Malaysian politician Chang Ko Youn put forward "Malaysia has practised racial politics for 51 years and we know it is divisive as each party only talks on behalf of the racial group it represents... When all races are in a single party, no one person will try to be the champion of the party.... It is easy to be a Malay hero, a Malaysian Chinese hero or a Malaysian Indian hero but it is difficult to be a Malaysian hero.... The country is facing economic problems now and it is important that the Government and political parties come up with a Malaysian agenda on how to unite the people and face these challenges..."[1]

On August 13, 2008, a letter was sent to The Star[2] with the title "Why we can't get our experts to return" saying:

Writer A. Asohan wrote: "...you started to grow up, and race increasingly became a factor.
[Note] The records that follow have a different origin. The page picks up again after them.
-- ==== Sys2Proof/Machine/CMem.lean ====
section
/-! DEFINITION. Loads, stores and fences of the C strand, and the delivery of a load (R259, R260, R265). -/

namespace Sys2Proof.Machine

/-- LD (R259, R260): every fault before the next instruction; x[d] is pending until its delivery. -/
def execLd (d b : BitVec 6) (w : BitVec 3) (o : BitVec 11) : State → Out :=
  runPlain (fun c => do
    needFree c d
    let base ← readX c b
    let n := widthSize w
    let marks ← guardCheck c .C (.ld d b w o) [((cmAddr base o n).toNat, n)]
    let g ← strandRead c .C (cmAddr base o n).toNat n true
    lift (staleMark marks)
    addPend c { reg := d, src := .load, val := some (widthExtend w (leNat g.bytes)), lbl := g.lbl, seq := none })

/-- ST (R259): the low bytes of x[s] with its label. -/
def execSt (s b : BitVec 6) (w : BitVec 3) (o : BitVec 11) : State → Out :=
  runPlain (fun c => do
    let v ← readXL c s
    let base ← readX c b
    let n := widthSize w
    strandWrite c .C (cmAddr base o n).toNat (natBytes n v.1.toNat) v.2 true)

/-- FENCE (R265): whole steps interleave, so every earlier access of the strand has performed and nothing is left to wait for
(log entry 6). -/
def execFence (_r : BitVec 2) (_s : BitVec 3) : State → Out := runPlain (fun _ => pure ())

/-- The delivery of the oldest pending result of a register from a given engine; with none ready nothing happens. -/
def deliverFirst (c : CoreId) (d : BitVec 6) (src : PendSrc) (s : State) : State :=
  match (s.core c).pend.find? (fun p => p.reg == d && p.src == src && p.val.isSome) with
  | some p => s.updCore c (deliverPend p (p.val.getD 0))
  | none => s

/-- LOAD_DELIVERY (R260): the load's data arrive in x[d]. -/
def execLoadDelivery (c : CoreId) (d : BitVec 6) (s : State) : Out := .next (deliverFirst c d .load s)

end Sys2Proof.Machine
end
You became aware of race politics here. Insidious people would hint that being friends with the "Other" made you a traitor to your own race. The racist rot seems to have intensified over the subsequent generations. The bigotry we learned as adults are now being picked up by our primary schoolkids. Our leaders may, in a fit of progressiveness (by their standards), talk about racial tolerance, but acceptance and appreciation for other races and cultures seem beyond their ken. Racial intolerance in the country is getting worse, we tell ourselves, looking back to a more idyllic past. Bah, what crock! We Malaysians have always been racists. Heck, the entire human race has always found some illusive basis for discrimination. Race, religion, colour, creed, whether you were born north or south of that artificial line called a border – we spend an inordinate amount of our time and resources on delineating our differences rather than celebrating our similarities. If you married someone from a different race in the old days, you faced severe social censure and were treated as an outcast. Parents wrung their hands and tore at their hair, wailing "What did we do wrong? Aiyoh, how can you do this to us?"[3]

Marina Mahathir wrote: "...The same thing happened in our country. Unfortunately, race politics has not really died down yet, and some people reacted as if ethnic cleansing had just taken place...."[4]
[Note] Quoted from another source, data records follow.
/-- Bytes 8 to 15 of a finished record: OWN = 0, CAUSE = 0x00, every other bit as read (R117). -/
def doneWord (img : List Byte) : Nat := setBits (setBits (bytesAt img 8 8) 0 1 0) 24 8 0

/-- The first step of a record's completion: its write-back (R117). -/
def chanWriteBack (cl : ClusterId) (ch : BitVec 3) (c : CoreId) (k : Chan) (cp : Copy) (s : State) : State :=
  match engineWrite c (engineWho s c 1 ch.toNat) cp.sync (k.cursor.toNat + 8) (natBytes 8 (doneWord cp.img)) 0 s with
  | (.error f, s1) => chanChk cl ch c (chkFault f) s1
  | (.ok d, s1) => updChan cl ch (fun k => { k with copy := some { cp with stage := 1 } }) (wrote c d s1)

/-- The second: the increment; a count at 65,535 stops the channel (R117). -/
def chanIncrement (cl : ClusterId) (ch : BitVec 3) (c : CoreId) (k : Chan) (cp : Copy) (s : State) : State :=
  let (ok, s1) := completeSem c (parseRec cp.img) s
  if ok then updChan cl ch (fun k => { k with copy := some { cp with stage := 2 } }) s1 else chanFail cl ch .error 0x08 k.cursor s1

/-- The third: NEXT, or the end of the chain (R117); an abort that came meanwhile ends it (R119, log entry 48). -/
def chanAdvance (cl : ClusterId) (ch : BitVec 3) (cp : Copy) (s : State) : State :=
  let r := parseRec cp.img
  if (chanAt s cl ch).st = .aborting then chanAborted cl ch s
  else if r.next = 0 then chanDone cl ch (updChan cl ch (fun k => { k with st := .idle, copy := none }) s)
  else updChan cl ch (fun k => { k with cursor := wd r.next, count := k.count + 1, copy := none }) s

/-- The next step of the completion of a channel's record, once its last unit has performed. -/
def chanComplete (cl : ClusterId) (ch : BitVec 3) (s : State) : State :=
  let k := chanAt s cl ch
  match k.issuer, k.copy with
  | some c, some cp =>
    if cp.stage = 0 then chanWriteBack cl ch c k cp s
    else if cp.stage = 1 then chanIncrement cl ch c k cp s
    else chanAdvance cl ch cp s
  | _, _ => s

/-- RECORD_COMPLETION (R117): write-back with OWN = 0 and CAUSE = 0, the increment, then NEXT, each a step of its own (R387, R389). -/
def execRecordCompletion (cl : ClusterId) (ch : BitVec 3) (s : State) : Out :=
  let k := chanAt s cl ch
  match k.st, k.issuer, k.copy with
  | .aborting, some _, some cp => .next (if cp.stage = 0 then chanAborted cl ch s else chanComplete cl ch s)
  | .aborting, _, _ => .next (chanAborted cl ch s)
  | .run, some c, some cp =>
    if !cp.checked || decide (cp.unit < unitsOf (parseRec cp.img)) || !engineLive s c (k.seqsOf c) then .next s
    else .next (chanComplete cl ch s)
  | _, _, _ => .next s

/-- A completion that has begun is ended, as at a checkpoint (R119, R362). -/
def chanSettle (cl : ClusterId) (ch : BitVec 3) (s : State) : State :=
  let go (s : State) : State :=
    match (chanAt s cl ch).st, (chanAt s cl ch).copy with
    | .run, some cp => if cp.stage = 0 then s else chanComplete cl ch s
    | .aborting, some cp => if cp.stage = 0 then s else chanComplete cl ch s
    | _, _ => s
  go (go s)

/-- TCP_COMPLETION (R124): the completion increment, then the token's status in x[d]. -/
def execTcpCompletion (c : CoreId) (n : Nat) (s : State) : Out :=
  match (s.core c).tcps[n]? with
  | none => .next s
  | some t =>
    match t.copy.ended with
    | none => .next s
    | some (cause, va) =>
      if !engineLive s c [t.seq] then .next s else
      let (ok, s1) := if cause = 0 then completeSem c (parseRec t.copy.img) s else (true, s)
      let v := if ok then copyStatus cause va else copyStatus 0x08 t.copy.addr
      .next (s1.updCore c (fun k =>
        let k1 := { k with tcps := k.tcps.eraseIdx n }
        match k1.pend.find? (fun p => p.src == .tcp t.seq) with
        | some p => deliverPend p v k1
        | none => jDone t.seq k1))

/-- Whether the lead of an offload record's deadline has been reached (R116). -/
def leadReached (r : XRec) (now : Word) : Bool :=
  r.offl && decide (r.deadline ≠ 0) && decide (r.deadline - 2 ^ (r.dlead + 6) ≤ now.toNat)

/-- DEADLINE_LEAD_REACHED (R116): the remaining units travel in the ordinary class; no data change. -/
def execDeadlineLeadReached (src : XferSrc) (s : State) : Out :=
  let mark (k : Copy) : Copy := if leadReached (parseRec k.img) s.time then { k with late := true } else k
  match src with
  | .chan cl ch => .next (updChan cl ch (fun k => { k with copy := k.copy.map mark }) s)
  | .tcp c n => .next (updTcp c n (fun t => { t with copy := mark t.copy }) s)

end Sys2Proof.Machine
end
Politician Datuk Ngeh Koo Ham when he was asked "What do you dislike most about Malaysians?", he replied: Racial politics.[5]
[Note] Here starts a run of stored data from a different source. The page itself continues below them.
/-- An entry's runs written, to the pages that the `ld.tile` translated. -/
def writeEntry (w : Who) (pages : List Page) (va : Nat) (runs : List (Nat × List Byte)) (lbl : Label) : SM WroteTo :=
  runs.foldlM (fun acc p => do
    let d ← writePieces w (pieces pages (va + p.1) p.2.length) p.2 lbl
    return if acc = .done then d else acc) .done

/-- The pages of an instruction in flight, on the cluster that its core belongs to now. -/
def Flight.pagesOn (f : Flight) (c : CoreId) : List Page :=
  f.pages.map (fun p => { p with stash := p.stash.map (fun q => (clusterOf c, q.2)) })

/-- A flight that writes an entry of a ring. -/
def Flight.fills (f : Flight) (r : BitVec 4) : Bool := match f.rest with | .entry r' _ _ _ => r' == r | _ => false

/-- The oldest `ld.tile` of a ring has written its entry, which moves from P to F; then its give mask is pushed (R141). -/
def entryFilled (r : BitVec 4) (k : Core) : Core :=
  let q := k.ls.ring r
  let n := k.flights.findIdx (fun f => f.fills r)
  settle { k with ls := k.ls.setRing r { q with p := q.p - 1, f := q.f + 1 },
                  flights := k.flights.modify n (fun f : Flight => { f with rest := .push }) }

/-- The write of an earlier flight comes before that of a later one: their entries share bytes (R235), or a push of the strand, which
releases the earlier write, stands between them (R237, R241). `fs` are the flights before the later one. -/
def entryFirst (s : State) (c : CoreId) (f : Flight) : List Flight → Bool
  | [] => false
  | e :: fs =>
    (match e.rest with
     | .entry _ _ _ _ => runsMeet (entryRuns s c e) (entryRuns s c f) || (e :: fs).any (fun g => g.st == e.st && !g.gives.isEmpty)
     | _ => false) || entryFirst s c f fs

/-- A core's job stands stopped at a checkpoint, so that its engines take no further step (R362). -/
def stoppedAt (s : State) (c : CoreId) : Bool := (s.coreJob c).any (fun j => j.st == .stopped && j.form != some .drain)

/-- LD_TILE_ENTRY_WRITE (R141): the oldest `ld.tile` of a ring writes its entry, after every earlier one that has to come first. -/
def execLdTileEntryWrite (c : CoreId) (r : BitVec 4) (s : State) : Out :=
  let k := s.core c
  let n := k.flights.findIdx (fun f => f.fills r)
  match k.flights[n]? with
  | some f =>
    if entryFirst s c f (k.flights.take n) then .next s
    else (match f.rest with
      | .entry _ idx runs lbl =>
        let (d, s1) := writeEntry (strandWho s c) (f.pagesOn c) (entryVa s c (k.ls.ring r) idx) runs lbl s
        .next ((wrote c d s1).updCore c (entryFilled r))
      | _ => .next s)
  | none => .next s

/-- LD_VT (R143). -/
def execLdVt (w g : BitVec 3) (d k : BitVec 5) (h : BitVec 1) : State → Out :=
  let i := Instr.ldVt w g d k h
  runE .L i w g (fun c _ => do
    let sd := (← getCore c).ls.desc k
    need (decide (1 ≤ sd.brows) && decide (sd.brows ≤ 16) && decide (sd.bcols ≤ 64)) cILLEGAL (wordOf i)
    let (rows, lbl) ← readRows c i sd sd.blockRows
    modXs c (fun x => x.setTile d (tileOfRows (rows.map (widenRow sd))) lbl)
    advanceDesc c k h
    return {})

/-- LD_BCST (R143). -/
def execLdBcst (w g : BitVec 3) (d k : BitVec 5) (h : BitVec 1) : State → Out :=
  let i := Instr.ldBcst w g d k h
  runE .L i w g (fun c _ => do
    let sd := (← getCore c).ls.desc k
    need (decide (sd.brows = 1) && decide (sd.bcols ≤ 64)) cILLEGAL (wordOf i)
    let (rows, lbl) ← readRows c i sd sd.blockRows
    modXs c (fun x => x.setTile d (tileOfRows (List.replicate 16 ((rows.map (widenRow sd)).headD []))) lbl)
    advanceDesc c k h
    return {})

/-- LD_GATH (R143): rows named by row 0 of the index tile; a negative index gives a zero row and reads nothing. -/
def execLdGath (w g : BitVec 3) (d k x : BitVec 5) (h : BitVec 1) : State → Out :=
  let i := Instr.ldGath w g d k x h
  runE .L i w g (fun c _ => do
    let kk ← getCore c
    let sd := kk.ls.desc k
    need (decide (1 ≤ sd.brows) && decide (sd.bcols ≤ 64)) cILLEGAL (wordOf i)
    let idx := ((kk.xs.tile x).take 16).map i32
    let rows := (idx.filter (fun v => decide (0 ≤ v))).map (fun v => (v, ((sd.br * sd.brows : Nat) : Int) + v))
    let (data, lbl) ← readRows c i sd rows
    let out := idx.foldl (fun (a : List (List Word32) × List RowData) v =>
      if v < 0 then (a.1 ++ [[]], a.2) else (a.1 ++ [widenRow sd (a.2.headD { codes := [], scales := [], zps := [] })], a.2.drop 1))
      ([], data)
    let l ← lift (joinL c lbl (kk.xs.tlbl x))
    modXs c (fun x => x.setTile d (tileOfRows out.1) l)
    advanceDesc c k h
    return {})

/-- The words that lane k of a beat touches (R132, R144). -/
def laneWords (d : SDesc) (t k : Nat) : List Nat :=
  let a := vaOf (d.start + (k : Int) * d.rstr + (t * d.w / 8 : Nat))
  (List.range ((a + d.w / 8 - 1) / 4 - a / 4 + 1)).map (fun j => a / 4 + j)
Chris Anthony wrote: "...After 50 years of living and working together side-by-side, the people have voted to do away with racial politics but unfortunately the politicians are far from showing signs of heeding their calls for multiracialism...." [1]

Philip Bowring of International Herald Tribune wrote that the political organization of Malaysia has long been largely on racial lines, Islam has at times become a device for use in racial politics, a yardstick for measuring the commitment of competing parties to Malay racial advancement.[6]


According to many historians, the root cause of this strife between the ethnic communities and Malay nationalist sentiments like ketuanan Melayu was the lack of assimilation or amalgamation between the Malays and non-Malays. Because most of the migrants came as "guest workers" of the British, they felt little need to integrate into Malay society. (The Straits Chinese, most of whom were rich merchants instead of manual labourers, were an exception and managed to assimilate reasonably well, with many of them habitually speaking Malay at home, dressing in the Malay style, and preferring Malay cuisine.) Few bothered to even learn the Malay language; the census taken at independence showed that only 3% of Chinese aged ten and over, and 5% of Indians in the same age group, were literate in Malay. The comparable figure for the Malays stood at 46%.[41] The British educational policies, which segregated the different ethnicities—providing minimal public education for the Malays, and leaving the non-Malays to their own devices – did little to help matters. The Malays, who were predominantly rural-dwellers, were not encouraged to socialise with the non-Malays, most of whom resided in towns. The economic impoverishment of the Malays, which set them apart from the better-off Chinese, also helped fan racial sentiments.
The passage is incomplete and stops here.